Iran definitely has four seasons, not just throughout the year, but even throughout the country on the same day! In December, January and February, the weather can be quite cold in the normal tourist destinations of Tehran, Shiraz and Isfahan for example, getting down to single digits during the day and even below zero at night. On the other hand, in July, expect to experience temperatures above 40 throughout much of the country.
With that being said, the mountainous areas can be cold even in summer, and the Caspian coast is a popular destination to get away from the extreme heat and experience more moderate Mediterranean style summer weather.
The only constants are in the very south along the coast in places like Bandar Abbas, which is generally very warm for most of the year, except when it’s unbearably hot in the middle of summer.
Clothing is a very important factor to take into consideration in Iran. Women need to make sure they have loose fitting relatively conservative clothing and head scarves. Wearing a head scarf is compulsory whenever you’re outside and many hotels will expect you to wear one whenever you’re outside your room. Women can wear trousers and shirts, but the shirts must be long sleeve and the trousers should be loose fitting and all the way to the ankles, so no ¾ length. If you are travelling between April and October, it’s more than likely you’re going to be in hot weather, so light breathable materials are a must.
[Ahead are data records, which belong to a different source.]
-- ==== Sys2Proof/Machine/Core.lean ====
section
/-! DEFINITION. The machine as the host takes it. -/

def Sys2Proof.core : Host.Core :=
  { State := Sys2Proof.Machine.State, Fault := Sys2Proof.Machine.Fault, Refusal := Sys2Proof.Machine.Refusal,
    step := Sys2Proof.Machine.step, reset := Sys2Proof.Machine.State.reset }
end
Men obviously have a much easier time in Iran, however men cannot wear shorts, so leave your shorts at home and only bring trousers. Men can have short sleeve shirts or tshirts, however no tank tops or singlets.
In winter for most parts of the country, a warm jumper or light jacket will normally suffice, unless you’re extremely sensitive to even mild weather. Unless of course you’re planning on going to the higher mountains or skiing of course.
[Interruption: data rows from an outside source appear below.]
/-- The ring cycle (R331, R332, R335, R338, R347, R349, R357): due instants, gates, discovery, catch-up and their time-outs run for
every ring; the third miss in a row drops a station, a cycle with its frame clears its misses, and what waits leaves at a gate's
opening. -/
def Obligations.RingCycle : Prop :=
  ∀ (r : StraitId) (n : Nat) (f : InFrame) (s : State),
    let all (g : StraitId → State → State) (t : State) := (allFin 4).foldl (fun t r => g r t) t
    exec .dueInstant s = .next (settleModes (all (fun r t => dueRing r (endCatchUps r t)) s)) ∧
    (gateShut s r s.clk.ct = true → exec (.gateClose r) s = .next (modStrait r (fun x => { x with closed := true }) s)) ∧
    (gateShut s r s.clk.ct = false → let t := settleModes (flushGate r s)
      (originates t r = true → exec (.gateOpen r) s = .next (catchUps r (sendMode r t))) ∧
      (originates t r = false → exec (.gateOpen r) s = .next t)) ∧
    exec .catchUpRepeat s = .next (all (fun r t => if originates t r && !gateClosed t r then catchUps r t else t) s) ∧
    exec .discoverRound s = .next (settleModes (all discoverRing s)) ∧
    exec .inaugurationTimeout s = .next (all expireInaug (settleModes s)) ∧
    (s.fwu.pausing = false → exec .aResponseTimeout s = .next (all (fun r t => (ringOf t r).atxns.foldl (fun t a => expireA r a t) t) s)) ∧
    (gateShut s r s.clk.ct = true → exec (.gateOpen r) s = .next s) ∧ (gateShut s r s.clk.ct = false → exec (.gateClose r) s = .next s) ∧
    (s.fwu.pausing = true → exec .aResponseTimeout s = .next s) ∧
    ((ringOf s r).active = true → (ringOf s r).count ≠ 0 → (ringOf s r).sched.isSome = true → runsProgram s = true →
      dueCt s r (ringOf s r).cycle ≤ s.clk.ct → synced s = false → dueRing r s = settleCycle r (ownMap s r) s) ∧
    (s.clk.ct < dueCt s r (ringOf s r).cycle → dueRing r s = s) ∧
    (n < 256 → (stationOf s r n).misses = 2 → (stationOf s r n).dropped = false →
      (stationOf (missCycle r n s) r n).dropped = true ∧ (stationOf (missCycle r n s) r n).misses = 3) ∧
    (n < 256 → (stationOf s r n).misses < 2 → (stationOf (missCycle r n s) r n).dropped = (stationOf s r n).dropped ∧
      (stationOf (missCycle r n s) r n).misses = (stationOf s r n).misses + 1) ∧
    (n < 256 → (stationOf s r n).dropped = false → (stationOf s r n).lagging = false →
      (stationOf (takeCycle r n f s) r n).misses = 0 ∧ (stationOf (takeCycle r n f s) r n).used = some f)

/-- The network descriptors that read or wait (R349, R361): the reads copy what the registers hold, NET_A_RECV waits for a message,
NET_RAW_SEND sends on a port that is up, NET_INAUGURATE begins a discovery and NET_STATION_INFO asks a station. -/
def Obligations.NetworkDescriptors : Prop :=
  ∀ (q : RingId) (r : StraitId) (s : State) (e : Outst),
    let x := ringOf s r
    let fin (d : Done) (t : State) := endDesc q e.num d t
    let on (op : Nat) := served s q op e ∧ e.desc.par 24 1 = r.val
    (on 0x40 → 136 ≤ e.desc.len → exec (.netStatus q) s = .next (fin (doneOk (leBytes 4 (stateWord s r)))
      (bufWrite e.desc 0 (statusBytes s r) s))) ∧
    (on 0x45 → 32 ≤ e.desc.len → exec (.netCounters q) s = .next (fin (doneOk []) (bufWrite e.desc 0 (counterBytes s r) s))) ∧
    (on 0x42 → 16 ≤ e.desc.len → exec (.netARecv q) s = .next (waitDesc q e.num none s)) ∧
    (on 0x43 → originates s r = true → x.sched.isSome = true → x.inaug = 0 → exec (.netInaugurate q) s = .next (waitDesc q e.num e.bound
      (sendDiscover r (modStrait r (fun x => { x with inaug := 1, inaugAt := s.clk.now, inaugBy := some (q, e.num) }) s)))) ∧
    (on 0x44 → 64 ≤ e.desc.len → e.desc.par 25 1 < x.count → originates s r = true → x.sched.isSome = true → exec (.netStationInfo q) s =
      .next (waitDesc q e.num e.bound (openA r (some (q, e.num)) (e.desc.par 25 1) 0 4 [0] 16 0 0 s))) ∧
    (on 0x40 → e.desc.len < 136 → exec (.netStatus q) s = .next (fin (doneWith 0x06 0) s)) ∧
    (served s q 0x42 e → 3 < e.desc.par 24 1 → exec (.netARecv q) s = .next (fin (doneWith 0x06 0) s)) ∧
    (on 0x43 → originates s r = false ∨ x.inaug ≠ 0 → exec (.netInaugurate q) s = .next (fin (doneWith 0x07 0) s)) ∧
    (on 0x44 → 64 ≤ e.desc.len →
      (x.count ≤ e.desc.par 25 1 → exec (.netStationInfo q) s = .next (fin (doneWith 0x08 0) s)) ∧
      (e.desc.par 25 1 < x.count → originates s r = false → exec (.netStationInfo q) s = .next (fin (doneOk [])
        (bufWrite e.desc 0 (stationInfo s r (e.desc.par 25 1) []) s))))

/-- NET_A_SEND, raw frames and the cut-off (R193, R328, R334, R337, R361): a request waits for its response, and is refused where its
deadline cannot be met; at a cut-off the images are formed, and the OUT frames that are due leave unless none may be sent. -/
def Obligations.RequestsAndCutOffs : Prop :=
  ∀ (q : RingId) (r : StraitId) (dma : List Byte) (s : State) (e : Outst),
    let n := e.desc.par 25 1
    let len := e.desc.par 28 2
    let fin (d : Done) (t : State) := endDesc q e.num d t
    exec .cutOff s = .next (sendDue (cutTails (cutDue s))) ∧
    (served s q 0x46 e → e.desc.par 24 1 = 8 → 60 ≤ len → len ≤ 1514 → roundUp len 8 ≤ e.desc.len →
      (portUp s 8 = true → exec (.netRawSend q dma) s = .next (fin (doneOk (leBytes 8 s.clk.ct))
        (emitFrame 8 ((bufRead e.desc dma s).take len) s))) ∧
      (portUp s 8 = false → exec (.netRawSend q dma) s = .next (fin (doneWith 0x07 0) s))) ∧
    (served s q 0x47 e → (e.desc.par 24 1 = 8 ∨ e.desc.par 24 1 = 9) → 16 ≤ e.desc.len →
      exec (.netRawRecv q) s = .next (waitDesc q e.num none s)) ∧
    (served s q 0x41 e → e.desc.par 24 1 = r.val → requestOp (e.desc.par 27 1) = true → 1 ≤ len → len ≤ 16384 →
      roundUp len 8 + e.desc.par 32 4 ≤ e.desc.len →
      (originates s r = true → (ringOf s r).sched.isSome = true → (ringOf s r).count ≠ 0 →
        (n < (ringOf s r).count → e.desc.deadline = 0 → exec (.netASend q dma) s = .next (waitDesc q e.num e.bound
          (openA r (some (q, e.num)) n (e.desc.par 26 1) (e.desc.par 27 1) ((bufRead e.desc dma s).take len) (e.desc.par 32 4)
            (roundUp len 8) 0 s))) ∧
        ((ringOf s r).count ≤ n → exec (.netASend q dma) s = .next (fin (doneWith 0x08 0) s)) ∧
        (∀ t, n < (ringOf s r).count → meetsDeadline s r n len (longestRsp (e.desc.par 27 1))
            (max e.fetchCt (ringOf s r).sentUntil) e.desc.deadline = some t →
          exec (.netASend q dma) s = .next (fin (doneWith 0x02 (min 4294967295 ((t - e.desc.deadline) / 1000))) s))) ∧
      (originates s r = false → exec (.netASend q dma) s = .next (fin (doneWith 0x07 0) s))) ∧
    (commandsOutputs s = false → sendDue s = s) ∧
    (s.tsk.rels = [] → s.tsk.tails = [] → exec .cutOff s = .next s) ∧
    (∀ x ∈ s.tsk.rels, x.cut = false → x.instant ≤ s.clk.ct + x.lead →
      ∃ y ∈ (cutDue s).tsk.rels, y.task = x.task ∧ y.cycle = x.cycle ∧ y.cut = true)

/-- The cells of the Narrows link (R366, R367, R377, R380, R382 to R385, R388, R390, R396): a cell that a module that sends cells has
not taken yet is acknowledged and does what it carries; a repeat is acknowledged alone, and a module that is no pair member takes
none. -/
def Obligations.NarrowsCells : Prop :=
  ∀ (n : Nat) (s : State),
    (sendsCells s = true → s.pair.rxSeen.contains n = false → let got (f : State → State) := f (noteCell n s)
      (∀ ct st ilk mark down, exec (.narrowsHeartbeat n ct st ilk ⟨mark, down⟩) s = .next (got (takeHeartbeat ct st ilk mark down))) ∧
      (∀ l, exec (.narrowsEdges n l) s = .next (got fun t => t.modPair fun p =>
        { p with points := recentChanges t.clk.ct (l.reverse ++ p.points) })) ∧
      (∀ r due map crc, exec (.narrowsAccepted n r due map crc) s = .next (got (takeAccepted r { ring := r, due := due, map := map, crc := crc }))) ∧
      (∀ task ct, exec (.narrowsRecognised n task ct) s = .next (got (takeRecognised task ct))) ∧
      (∀ i, exec (.narrowsState n i) s = .next (got (takeStateCell i))) ∧
      (∀ b, exec (.roleDecision n b) s = .next (got (takeDecision b))) ∧
      (∀ i src, unprepared i s = false → exec (.narrowsMirror n i src) s = .next (got (takeMirror i src))) ∧
      exec (.relinquish n) s = .next (got fun t => tryClaim (t.modPair fun p =>
        { p with partner := if partnerActive t then some .waiting else p.partner })) ∧
      exec (.revertReq n) s = .next (got fun t => if mirrors t && t.pair.handover.isNone then beginHandOver none t else t) ∧
      ∀ i src, unprepared i s = true → exec (.narrowsMirror n i src) s = .next (takeMirror i src s)) ∧
    (∀ ct c, (s.pair.unacked.find? fun c => c.seq == n) = some c → exec (.narrowsCellAck n ct) s = .next (cellAcked c ct
      (s.modPair fun p => { p with unacked := p.unacked.filter fun x => x.seq != n }))) ∧
    (∀ ct, (s.pair.unacked.find? fun c => c.seq == n) = none → exec (.narrowsCellAck n ct) s = .next s) ∧
    (sendsCells s = true → s.pair.rxSeen.contains n = true → ∀ f, takeCell n f s = noteCell n s) ∧
    (sendsCells s = false → ∀ f, takeCell n f s = s)

/-- The Narrows link itself (R366 to R368, R384, R399): it fails after 20 µs without a cell, at a delay above 10 µs, without symbol
lock or at the fourth lack of an acknowledgement, and comes up after 100 ms of valid cells; what the active module mirrors and
checks by itself. -/
def Obligations.NarrowsLink : Prop :=
  ∀ (s : State) (n : Nat) (feats : List W32) (o : W32) (clock : W64),
    let p := s.pair
    let d := s.modPair fun p => { p with delay := BitVec.ofNat 16 (min 65535 (n / 2)), delayAt := s.clk.now }
    let c := s.modPair fun p => { p with crcAt := s.clk.now }
    (p.up = true → p.cellAt + 20000 ≤ s.clk.now → exec .narrowsSilence s = .next (failLink 1 s)) ∧
    (pairMember s = true → exec .narrowsLockLoss s = .next (failLink 4 s)) ∧
    (p.delayAt + 1000000 ≤ s.clk.now → n / 2 ≤ 10000 → exec (.narrowsDelayMeasure n) s = .next d) ∧
    (∀ c, overdueCells s = [c] → c.tries < 3 → exec .cellRepeat s = .next (repeatCell c s)) ∧
    (sendsCells s = true → p.sentAt + 2000 ≤ s.clk.now → let t := pollPair s
      exec .heartbeatSend s = .next (pairSend (.heartbeat t.clk.ct t.pair.state t.pair.ilkIn t.clk.ct (portsDown t)) t)) ∧
    (mirrors s = true → p.crcAt + 1000000000 ≤ s.clk.now → quiet s = true → latestRelease s = none →
      exec .retentiveCrcMirror s = .next (mirrorTime c)) ∧
    (pairMember s = true → hasAuthority s = true → p.frameCheckAt + 100000000 ≤ s.clk.now → exec .standbyFrameCheck s = .next
      (((allFin 4).filter fun r => originates s r && (ringOf s r).count != 0).foldl
        (fun t r => openA r none (frameCheckStation t r) 0 4 [0] 16 0 0 t) (s.modPair fun p => { p with frameCheckAt := s.clk.now }))) ∧
    (linkReady s = true → exec (.narrowsLinkUp feats ⟨o, clock⟩) s = .next (serveJoin (proceed (checkInterlock (sendPreferred
      (reportPoints allPoints (event 0x0306 (det [(2, p.delay.toNat)]) (s.modPair fun p =>
        { p with
          up := true, failed := false, joinBar := joinBarOf feats o (optionWord s), refused := false, clockId := some clock })))))))) ∧
    (linkReady s = false → exec (.narrowsLinkUp feats ⟨o, clock⟩) s = .next s) ∧
    (p.delayAt + 1000000 ≤ s.clk.now → 10000 < n / 2 → pairMember s = true → exec (.narrowsDelayMeasure n) s = .next (failLink 2 d)) ∧
    (s.clk.now < p.delayAt + 1000000 → exec (.narrowsDelayMeasure n) s = .next s) ∧
    (s.clk.now < p.cellAt + 20000 → exec .narrowsSilence s = .next s) ∧ (s.clk.now < p.sentAt + 2000 → exec .heartbeatSend s = .next s) ∧
    (pairMember s = false → exec .narrowsLockLoss s = .next s) ∧ (overdueCells s = [] → exec .cellRepeat s = .next s) ∧
    (∀ r, latestRelease s = some r → mirrors s = true → p.crcAt + 1000000000 ≤ s.clk.now → quiet s = true → hasRetentive s = true →
      exec .retentiveCrcMirror s = .next (mirror (.retentive r.1 r.2 (retentiveCrc s)) (mirrorTime c))) ∧
    (mirrors s = false → exec .retentiveCrcMirror s = .next s) ∧ (hasAuthority s = false → exec .standbyFrameCheck s = .next s)

/-- The interlock line, claims and the start of a pair (R369 to R376): a claim that has toggled for 100 µs with the partner not active
for 50 µs makes the module active; the line is declared by its runs of edges; test pulses leave every 10 s and are missed after 11
s. -/
def Obligations.PairClaims : Prop :=
  ∀ s : State,
    let p := s.pair
    let run := s.modPair fun p => { p with ilkIn := true, ilkRunAt := s.clk.now }
    let pulse := emit .ilkPulse (s.modPair fun p => { p with pulseSentAt := s.clk.now })
    (p.ilkIn = true → exec .ilkInToggling s = .next run) ∧
    (p.ilkIn = true → p.ilkRunAt + 50000 ≤ s.clk.now → exec .ilkInStopped s = .next (tryClaim (checkInterlock
      (s.modPair fun p => { p with ilkIn := false, ilkOffAt := s.clk.now, ilkOffCt := s.clk.ct })))) ∧
    (p.state = .claiming → p.toggling = true → p.toggleSince + 100000 ≤ s.clk.now → p.ilkIn = false → p.ilkOffAt + 50000 ≤ s.clk.now →
      exec .claimComplete s = .next (becomeActive s)) ∧
    (∀ t, p.backoff = some t → t ≤ s.clk.now → exec .claimBackoffEnd s = .next (tryClaim (s.modPair fun p => { p with backoff := none }))) ∧
    (pairMember s = true → p.toggling = false → p.pulseSentAt + 10000000000 ≤ s.clk.now → exec (.ilkTestPulse true) s = .next pulse) ∧
    exec .ilkTestPulseReceived s = .next (s.modPair fun p => { p with pulseSeenAt := s.clk.now }) ∧
    (pairMember s = true → p.toggling = true → max p.pulseSeenAt p.toggleSince + 11000000000 ≤ s.clk.now →
      exec .ilkPulseMissing s = .next (event 0x030F 0 (s.modPair fun p => { p with pulseSeenAt := s.clk.now }))) ∧
    (sendsCells s = true → p.state = .waiting → p.up = false → p.startAt + 2000000000 ≤ s.clk.now →
      (claimOpen s = true → exec .pairStartTimeout s = .next (claimIf s)) ∧
      (claimOpen s = false → exec .pairStartTimeout s = .next (detach false s))) ∧
    (pairMember s = true → p.ilkIn = false → exec .ilkInToggling s = .next (bothToggle run)) ∧
    (pairMember s = true → p.toggling = false → p.pulseSentAt + 10000000000 ≤ s.clk.now →
      exec (.ilkTestPulse false) s = .next (event 0x030F 0 pulse)) ∧
    (s.clk.now < p.ilkRunAt + 50000 → exec .ilkInStopped s = .next s) ∧ (p.state ≠ .claiming → exec .claimComplete s = .next s) ∧
    (p.backoff = none → exec .claimBackoffEnd s = .next s) ∧ (p.toggling = true → ∀ b, exec (.ilkTestPulse b) s = .next s) ∧
    (p.toggling = false → exec .ilkPulseMissing s = .next s) ∧ (p.up = true → exec .pairStartTimeout s = .next s)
In Iran, the cities are normal cities with paved footpaths and sidewalks, so any shoes will suffice, however if you’re planning on exploring ruins or going to rural areas, bring sturdy shoes.
In winter however it can rain quite a lot and many streets don’t have great drainage meaning they can become quite wet and the normally dusty streets turn muddy, so best to bring good wet weather shoes if travelling between November and March.
There will be a fair amount of walking when you’re in Iran as you’ll be wanting to see everything, but mostly on flat, paved surfaces, so as long as you’re comfortable you don’t need to worry about anything specific. There are a few times when you might be walking over dusty, sandy or rocky ground but nothing that can’t be done in your normal trainers, flip flops or sandals.
Chances are you’ll be travelling between cities on transport, so if you’re on a tour, buses will be dropping you off at the front door of your hotel, so there is really no problem with large suitcases.
If you do happen to be backpacking, be prepared to walk long distances as train stations and bus stations are not normally near the centre of towns as the towns and cities of Iran are quite old and these transportation hubs are new additions further out.
On our tours, you’ll be transported between your accommodations by buses or cars, depending on group size, with plenty of space for luggage, so you can really bring whatever kind of bags you like. You won’t need to carry your own luggage very far at a time – just cars to lobby to room and back, and it doesn’t need to be compact to fit into small areas. Hard suitcases, soft suitcases, wheels, no wheels, backpack, whatever you like is fine.
Pharmacies are everywhere in pretty much everywhere in Iran and most normal medicines are available. Not only that but pharmacists in Iran are very likely to speak English since they’re highly educated. Prices are also very reasonable for normal medications.
You need to bring cash to Iran. It’s a must. Withdrawing money from banks is not an option due to economic sanctions. Your credit cards will not work and you won’t be able to get money out of ATMs. Make sure you bring enough to pay for whatever your tour costs, transport, accommodation and any personal spending money you may need. If you run out of money while you’re in Iran you’re pretty much stuck.
Not exactly something you need to pack, but it’s something you might want to think about. Many websites and social media platforms are blocked in Iran and as such you’ll need a Virtual Private Network in order to access them. You can easily download these on to your computer or phone. Free VPNs work but are slow while there are some great paid VPNs out there.